Scope: org default + per-project override
Set an organisation default that applies everywhere, then optionally override it
per project (workflow). A project with no override inherits the org default; a project
with an override uses its own full policy. Resolution at the gateway is:
project override → org default → off (opt-in)
Block this user
From any trace in Traces, Block this user adds that
end-user to your org’s blocklist; the gateway then 403s every request carrying their
x-orbitrage-end-user-id.

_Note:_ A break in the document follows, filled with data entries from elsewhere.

-- ==== Sys2Proof/Machine/ServiceCommands.lean ====
section
/-! DEFINITION. The commands of the services: one meaning for each of the eleven, the take by its owner of
the request that stands in STATUS (R181, log 27). -/

namespace Sys2Proof.Machine

/-- CLOSE_SETUP (R87, R124, R144, R189, R190). -/
def execCloseSetup (s : State) : Answer := .next (s.act fun t => t.takeService .closeSetup State.closeSetup)

/-- RESTART (R22, R32, R67, R89, R125, R143, R160, R185, R191). -/
def execRestart (s : State) : Answer := .next (s.act fun t => t.takeService .restart State.restart)

/-- SET_CLOCK (R101, R102, R106). -/
def execSetClock (s : State) : Answer := .next (s.act fun t => t.takeService .setClock State.serveSetClock)

/-- OPEN_NOTICE_GATE (R33). -/
def execOpenNoticeGate (s : State) : Answer :=
  .next (s.act fun t => t.takeService .openNoticeGate State.serveOpenGate)

/-- CLOSE_NOTICE_GATE (R34). -/
def execCloseNoticeGate (s : State) : Answer :=
  .next (s.act fun t => t.takeService .closeNoticeGate State.serveCloseGate)

/-- WIPE_BUFFER (R36, R39). -/
def execWipeBuffer (s : State) : Answer := .next (s.act fun t => t.takeService .wipeBuffer State.serveWipe)

/-- TILE_TEST (R163). -/
def execTileTest (s : State) : Answer := .next (s.act fun t => t.takeService .tileTest State.serveTest)

/-- CLEAR_TILE (R151). -/
def execClearTile (s : State) : Answer := .next (s.act fun t => t.takeService .clearTile State.serveClearTile)

/-- BLANK_FACE (R154, R155). -/
def execBlankFace (s : State) : Answer := .next (s.act fun t => t.takeService .blankFace State.serveBlank)

/-- UNBLANK_FACE (R154, R155). -/
def execUnblankFace (s : State) : Answer :=
  .next (s.act fun t => t.takeService .unblankFace State.serveUnblank)

/-- CAPTURE_SNAPSHOT (R183). -/
def execCaptureSnapshot (s : State) : Answer :=
  .next (s.act fun t => t.takeService .captureSnapshot State.serveSnapshot)

end Sys2Proof.Machine
end

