-- ==== Sys2Proof/Machine/Core.lean ====
section
/-! DEFINITION. The machine behind Host/Core.lean. -/

def Sys2Proof.core : Host.Core := { State := Sys2Proof.Machine.State, Fault := Sys2Proof.Machine.Fault,
                                    Refusal := Sys2Proof.Machine.Refusal, step := Sys2Proof.Machine.step,
                                    reset := Sys2Proof.Machine.State.reset }
end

Open a blocked user’s trace again and the action flips to
Unblock this user. (Identify the end-user per request with the SDK’s user_id /
the x-orbitrage-end-user-id header — see per-user attribution.)
What’s recorded
Every request carries its guardrail outcome on the routing_steps row, so it shows in
Traces and analytics:
| Signal | Meaning |
|---|
guardrail_blocked | The request was refused by policy. |
pii_detected / pii_types | PII was found, and which kinds. |
pii_redaction_applied | Redaction/tokenization ran. |
orbitrage_actions_applied | The exact actions that fired (e.g. pii.ssn:block). |
Blocked requests surface as Guardrails Triggered security incidents on Overview and
Traces, and the blocked trace records the end-user who triggered it.
Want to verify enforcement end-to-end? Send a request whose body contains a test SSN
(123-45-6789) or an injection phrase — with a policy active you’ll get a 403
guardrail_blocked; an email or phone returns 200 with the value redacted.